(What the exercise asks): What follows is a block of records; restate each one word for word.

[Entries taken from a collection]
theorem State.controlledStop_mounts (s : State) (st : Stn) : (State.controlledStop s st).mounts = s.mounts := by
  simp only [State.controlledStop, State.rampTo_mounts, State.runOut_mounts, Station.modLink_mounts,
      Station.modServo_mounts, Station.modSpeed_mounts, Station.modWrite_mounts,
      Station.modRecall_mounts, Station.modCtx_mounts, Station.mounts_upd, State.modStn_mounts_upd,
      State.eachStn_mounts, apply_ite Station.mount, State.modStn_modLink_mounts,
      State.modStn_modServo_mounts, State.modStn_modSpeed_mounts, State.modStn_modWrite_mounts,
      State.modStn_modRecall_mounts, State.modStn_modCtx_mounts, mounts_upd, foldl_mounts,
      State.modPort_mounts, State.eachPort_mounts, apply_ite State.mounts, ite_self, implies_true]

theorem State.openLoops_mounts (s : State) (st : Stn) : (State.openLoops s st).mounts = s.mounts := by
  simp only [State.openLoops, State.hold_mounts, Station.modLink_mounts, Station.modServo_mounts,
      Station.modSpeed_mounts, Station.modWrite_mounts, Station.modRecall_mounts, Station.modCtx_mounts,
      Station.mounts_upd, State.modStn_mounts_upd, State.eachStn_mounts, apply_ite Station.mount,
      State.modStn_modLink_mounts, State.modStn_modServo_mounts, State.modStn_modSpeed_mounts,
      State.modStn_modWrite_mounts, State.modStn_modRecall_mounts, State.modStn_modCtx_mounts,
      mounts_upd, foldl_mounts, State.modPort_mounts, State.eachPort_mounts, apply_ite State.mounts,
      ite_self, implies_true]

theorem State.stopMigs_mounts (s : State) (st : Stn) : (State.stopMigs s st).mounts = s.mounts := by
  unfold State.stopMigs
  rfl

theorem State.dropWork_mounts (s : State) (st : Stn) : (State.dropWork s st).mounts = s.mounts := by
  simp only [State.dropWork, State.stopMigs_mounts, Station.modLink_mounts, Station.modServo_mounts,
      Station.modSpeed_mounts, Station.modWrite_mounts, Station.modRecall_mounts, Station.modCtx_mounts,
      Station.mounts_upd, State.modStn_mounts_upd, State.eachStn_mounts, apply_ite Station.mount,
      State.modStn_modLink_mounts, State.modStn_modServo_mounts, State.modStn_modSpeed_mounts,
      State.modStn_modWrite_mounts, State.modStn_modRecall_mounts, State.modStn_modCtx_mounts,
      mounts_upd, foldl_mounts, State.modPort_mounts, State.eachPort_mounts, apply_ite State.mounts,
      ite_self, implies_true]

theorem State.freePool_mounts (s : State) (st : Stn) (p : Fin 5) : (State.freePool s st p).mounts = s.mounts := by
  simp only [State.freePool, State.returnBuf_mounts, Station.modLink_mounts, Station.modServo_mounts,
      Station.modSpeed_mounts, Station.modWrite_mounts, Station.modRecall_mounts, Station.modCtx_mounts,
      Station.mounts_upd, State.modStn_mounts_upd, State.eachStn_mounts, apply_ite Station.mount,
      State.modStn_modLink_mounts, State.modStn_modServo_mounts, State.modStn_modSpeed_mounts,
      State.modStn_modWrite_mounts, State.modStn_modRecall_mounts, State.modStn_modCtx_mounts,
      mounts_upd, foldl_mounts, State.modPort_mounts, State.eachPort_mounts, apply_ite State.mounts,
      ite_self, implies_true]

theorem State.freeSpent_mounts (s : State) (st : Stn) : (State.freeSpent s st).mounts = s.mounts := by
  simp only [State.freeSpent, State.grantsGo_mounts, State.freePool_mounts, Station.modLink_mounts,
      Station.modServo_mounts, Station.modSpeed_mounts, Station.modWrite_mounts,
      Station.modRecall_mounts, Station.modCtx_mounts, Station.mounts_upd, State.modStn_mounts_upd,
      State.eachStn_mounts, apply_ite Station.mount, State.modStn_modLink_mounts,
      State.modStn_modServo_mounts, State.modStn_modSpeed_mounts, State.modStn_modWrite_mounts,
      State.modStn_modRecall_mounts, State.modStn_modCtx_mounts, mounts_upd, foldl_mounts,
      State.modPort_mounts, State.eachPort_mounts, apply_ite State.mounts, ite_self, implies_true]

theorem State.tailRead_mounts (s : State) (st : Stn) (p : RxPos) (low i : Nat) : (State.tailRead s st p low i).mounts = s.mounts := by
  unfold State.tailRead
  exact State.modStn_mounts _ _ _ (fun t => by split <;> rfl)

theorem State.dropArea_mounts (s : State) (st : Stn) (g : Gath) : (State.dropArea s st g).mounts = s.mounts := by
  unfold State.dropArea
  exact State.modStn_mounts _ _ _ (fun t => by split <;> rfl)

theorem State.loseBuf_mounts (s : State) (h : BitVec 32) (b : Buf) : (State.loseBuf s h b).mounts = s.mounts := by
  unfold State.loseBuf
  (repeat' split) <;> simp only [State.dropArea_mounts, Station.modLink_mounts, Station.modServo_mounts, Station.modSpeed_mounts,
      Station.modWrite_mounts, Station.modRecall_mounts, Station.modCtx_mounts, Station.mounts_upd,
      State.modStn_mounts_upd, State.eachStn_mounts, apply_ite Station.mount,
      State.modStn_modLink_mounts, State.modStn_modServo_mounts, State.modStn_modSpeed_mounts,
      State.modStn_modWrite_mounts, State.modStn_modRecall_mounts, State.modStn_modCtx_mounts,
      mounts_upd, foldl_mounts, State.modPort_mounts, State.eachPort_mounts, apply_ite State.mounts,
      ite_self, implies_true]

theorem State.stablePool_mounts (s : State) (d : DieId) (p : Fin 5) : (State.stablePool s d p).mounts = s.mounts := by
  simp only [State.stablePool, State.modDie_mounts, State.putBack_mounts, State.loseBuf_mounts,
      Station.modLink_mounts, Station.modServo_mounts, Station.modSpeed_mounts, Station.modWrite_mounts,
      Station.modRecall_mounts, Station.modCtx_mounts, Station.mounts_upd, State.modStn_mounts_upd,
      State.eachStn_mounts, apply_ite Station.mount, State.modStn_modLink_mounts,
      State.modStn_modServo_mounts, State.modStn_modSpeed_mounts, State.modStn_modWrite_mounts,
      State.modStn_modRecall_mounts, State.modStn_modCtx_mounts, mounts_upd, foldl_mounts,
      State.modPort_mounts, State.eachPort_mounts, apply_ite State.mounts, ite_self, implies_true]

theorem State.stableAll_mounts (s : State) : (State.stableAll s).mounts = s.mounts := by
  simp only [State.stableAll, State.stablePool_mounts, Station.modLink_mounts, Station.modServo_mounts,
      Station.modSpeed_mounts, Station.modWrite_mounts, Station.modRecall_mounts, Station.modCtx_mounts,
      Station.mounts_upd, State.modStn_mounts_upd, State.eachStn_mounts, apply_ite Station.mount,
      State.modStn_modLink_mounts, State.modStn_modServo_mounts, State.modStn_modSpeed_mounts,
      State.modStn_modWrite_mounts, State.modStn_modRecall_mounts, State.modStn_modCtx_mounts,
      mounts_upd, foldl_mounts, State.modPort_mounts, State.eachPort_mounts, apply_ite State.mounts,
      ite_self, implies_true]

theorem State.fallback_mounts (s : State) (st : Stn) : (State.fallback s st).mounts = s.mounts := by
  simp only [State.fallback, State.rampTo_mounts, Station.modLink_mounts, Station.modServo_mounts,
      Station.modSpeed_mounts, Station.modWrite_mounts, Station.modRecall_mounts, Station.modCtx_mounts,
      Station.mounts_upd, State.modStn_mounts_upd, State.eachStn_mounts, apply_ite Station.mount,
      State.modStn_modLink_mounts, State.modStn_modServo_mounts, State.modStn_modSpeed_mounts,
      State.modStn_modWrite_mounts, State.modStn_modRecall_mounts, State.modStn_modCtx_mounts,
      mounts_upd, foldl_mounts, State.modPort_mounts, State.eachPort_mounts, apply_ite State.mounts,
      ite_self, implies_true]

end Sys2Proof.Machine
end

(Result below):
theorem State.controlledStop_mounts (s : State) (st : Stn) : (State.controlledStop s st).mounts = s.mounts := by
  simp only [State.controlledStop, State.rampTo_mounts, State.runOut_mounts, Station.modLink_mounts,
      Station.modServo_mounts, Station.modSpeed_mounts, Station.modWrite_mounts,
      Station.modRecall_mounts, Station.modCtx_mounts, Station.mounts_upd, State.modStn_mounts_upd,
      State.eachStn_mounts, apply_ite Station.mount, State.modStn_modLink_mounts,
      State.modStn_modServo_mounts, State.modStn_modSpeed_mounts, State.modStn_modWrite_mounts,
      State.modStn_modRecall_mounts, State.modStn_modCtx_mounts, mounts_upd, foldl_mounts,
      State.modPort_mounts, State.eachPort_mounts, apply_ite State.mounts, ite_self, implies_true]

theorem State.openLoops_mounts (s : State) (st : Stn) : (State.openLoops s st).mounts = s.mounts := by
  simp only [State.openLoops, State.hold_mounts, Station.modLink_mounts, Station.modServo_mounts,
      Station.modSpeed_mounts, Station.modWrite_mounts, Station.modRecall_mounts, Station.modCtx_mounts,
      Station.mounts_upd, State.modStn_mounts_upd, State.eachStn_mounts, apply_ite Station.mount,
      State.modStn_modLink_mounts, State.modStn_modServo_mounts, State.modStn_modSpeed_mounts,
      State.modStn_modWrite_mounts, State.modStn_modRecall_mounts, State.modStn_modCtx_mounts,
      mounts_upd, foldl_mounts, State.modPort_mounts, State.eachPort_mounts, apply_ite State.mounts,
      ite_self, implies_true]

theorem State.stopMigs_mounts (s : State) (st : Stn) : (State.stopMigs s st).mounts = s.mounts := by
  unfold State.stopMigs
  rfl

theorem State.dropWork_mounts (s : State) (st : Stn) : (State.dropWork s st).mounts = s.mounts := by
  simp only [State.dropWork, State.stopMigs_mounts, Station.modLink_mounts, Station.modServo_mounts,
      Station.modSpeed_mounts, Station.modWrite_mounts, Station.modRecall_mounts, Station.modCtx_mounts,
      Station.mounts_upd, State.modStn_mounts_upd, State.eachStn_mounts, apply_ite Station.mount,
      State.modStn_modLink_mounts, State.modStn_modServo_mounts, State.modStn_modSpeed_mounts,
      State.modStn_modWrite_mounts, State.modStn_modRecall_mounts, State.modStn_modCtx_mounts,
      mounts_upd, foldl_mounts, State.modPort_mounts, State.eachPort_mounts, apply_ite State.mounts,
      ite_self, implies_true]

theorem State.freePool_mounts (s : State) (st : Stn) (p : Fin 5) : (State.freePool s st p).mounts = s.mounts := by
  simp only [State.freePool, State.returnBuf_mounts, Station.modLink_mounts, Station.modServo_mounts,
      Station.modSpeed_mounts, Station.modWrite_mounts, Station.modRecall_mounts, Station.modCtx_mounts,
      Station.mounts_upd, State.modStn_mounts_upd, State.eachStn_mounts, apply_ite Station.mount,
      State.modStn_modLink_mounts, State.modStn_modServo_mounts, State.modStn_modSpeed_mounts,
      State.modStn_modWrite_mounts, State.modStn_modRecall_mounts, State.modStn_modCtx_mounts,
      mounts_upd, foldl_mounts, State.modPort_mounts, State.eachPort_mounts, apply_ite State.mounts,
      ite_self, implies_true]

theorem State.freeSpent_mounts (s : State) (st : Stn) : (State.freeSpent s st).mounts = s.mounts := by
  simp only [State.freeSpent, State.grantsGo_mounts, State.freePool_mounts, Station.modLink_mounts,
      Station.modServo_mounts, Station.modSpeed_mounts, Station.modWrite_mounts,
      Station.modRecall_mounts, Station.modCtx_mounts, Station.mounts_upd, State.modStn_mounts_upd,
      State.eachStn_mounts, apply_ite Station.mount, State.modStn_modLink_mounts,
      State.modStn_modServo_mounts, State.modStn_modSpeed_mounts, State.modStn_modWrite_mounts,
      State.modStn_modRecall_mounts, State.modStn_modCtx_mounts, mounts_upd, foldl_mounts,
      State.modPort_mounts, State.eachPort_mounts, apply_ite State.mounts, ite_self, implies_true]

theorem State.tailRead_mounts (s : State) (st : Stn) (p : RxPos) (low i : Nat) : (State.tailRead s st p low i).mounts = s.mounts := by
  unfold State.tailRead
  exact State.modStn_mounts _ _ _ (fun t => by split <;> rfl)

theorem State.dropArea_mounts (s : State) (st : Stn) (g : Gath) : (State.dropArea s st g).mounts = s.mounts := by
  unfold State.dropArea
  exact State.modStn_mounts _ _ _ (fun t => by split <;> rfl)

theorem State.loseBuf_mounts (s : State) (h : BitVec 32) (b : Buf) : (State.loseBuf s h b).mounts = s.mounts := by
  unfold State.loseBuf
  (repeat' split) <;> simp only [State.dropArea_mounts, Station.modLink_mounts, Station.modServo_mounts, Station.modSpeed_mounts,
      Station.modWrite_mounts, Station.modRecall_mounts, Station.modCtx_mounts, Station.mounts_upd,
      State.modStn_mounts_upd, State.eachStn_mounts, apply_ite Station.mount,
      State.modStn_modLink_mounts, State.modStn_modServo_mounts, State.modStn_modSpeed_mounts,
      State.modStn_modWrite_mounts, State.modStn_modRecall_mounts, State.modStn_modCtx_mounts,
      mounts_upd, foldl_mounts, State.modPort_mounts, State.eachPort_mounts, apply_ite State.mounts,
      ite_self, implies_true]

theorem State.stablePool_mounts (s : State) (d : DieId) (p : Fin 5) : (State.stablePool s d p).mounts = s.mounts := by
  simp only [State.stablePool, State.modDie_mounts, State.putBack_mounts, State.loseBuf_mounts,
      Station.modLink_mounts, Station.modServo_mounts, Station.modSpeed_mounts, Station.modWrite_mounts,
      Station.modRecall_mounts, Station.modCtx_mounts, Station.mounts_upd, State.modStn_mounts_upd,
      State.eachStn_mounts, apply_ite Station.mount, State.modStn_modLink_mounts,
      State.modStn_modServo_mounts, State.modStn_modSpeed_mounts, State.modStn_modWrite_mounts,
      State.modStn_modRecall_mounts, State.modStn_modCtx_mounts, mounts_upd, foldl_mounts,
      State.modPort_mounts, State.eachPort_mounts, apply_ite State.mounts, ite_self, implies_true]

theorem State.stableAll_mounts (s : State) : (State.stableAll s).mounts = s.mounts := by
  simp only [State.stableAll, State.stablePool_mounts, Station.modLink_mounts, Station.modServo_mounts,
      Station.modSpeed_mounts, Station.modWrite_mounts, Station.modRecall_mounts, Station.modCtx_mounts,
      Station.mounts_upd, State.modStn_mounts_upd, State.eachStn_mounts, apply_ite Station.mount,
      State.modStn_modLink_mounts, State.modStn_modServo_mounts, State.modStn_modSpeed_mounts,
      State.modStn_modWrite_mounts, State.modStn_modRecall_mounts, State.modStn_modCtx_mounts,
      mounts_upd, foldl_mounts, State.modPort_mounts, State.eachPort_mounts, apply_ite State.mounts,
      ite_self, implies_true]

theorem State.fallback_mounts (s : State) (st : Stn) : (State.fallback s st).mounts = s.mounts := by
  simp only [State.fallback, State.rampTo_mounts, Station.modLink_mounts, Station.modServo_mounts,
      Station.modSpeed_mounts, Station.modWrite_mounts, Station.modRecall_mounts, Station.modCtx_mounts,
      Station.mounts_upd, State.modStn_mounts_upd, State.eachStn_mounts, apply_ite Station.mount,
      State.modStn_modLink_mounts, State.modStn_modServo_mounts, State.modStn_modSpeed_mounts,
      State.modStn_modWrite_mounts, State.modStn_modRecall_mounts, State.modStn_modCtx_mounts,
      mounts_upd, foldl_mounts, State.modPort_mounts, State.eachPort_mounts, apply_ite State.mounts,
      ite_self, implies_true]

end Sys2Proof.Machine
end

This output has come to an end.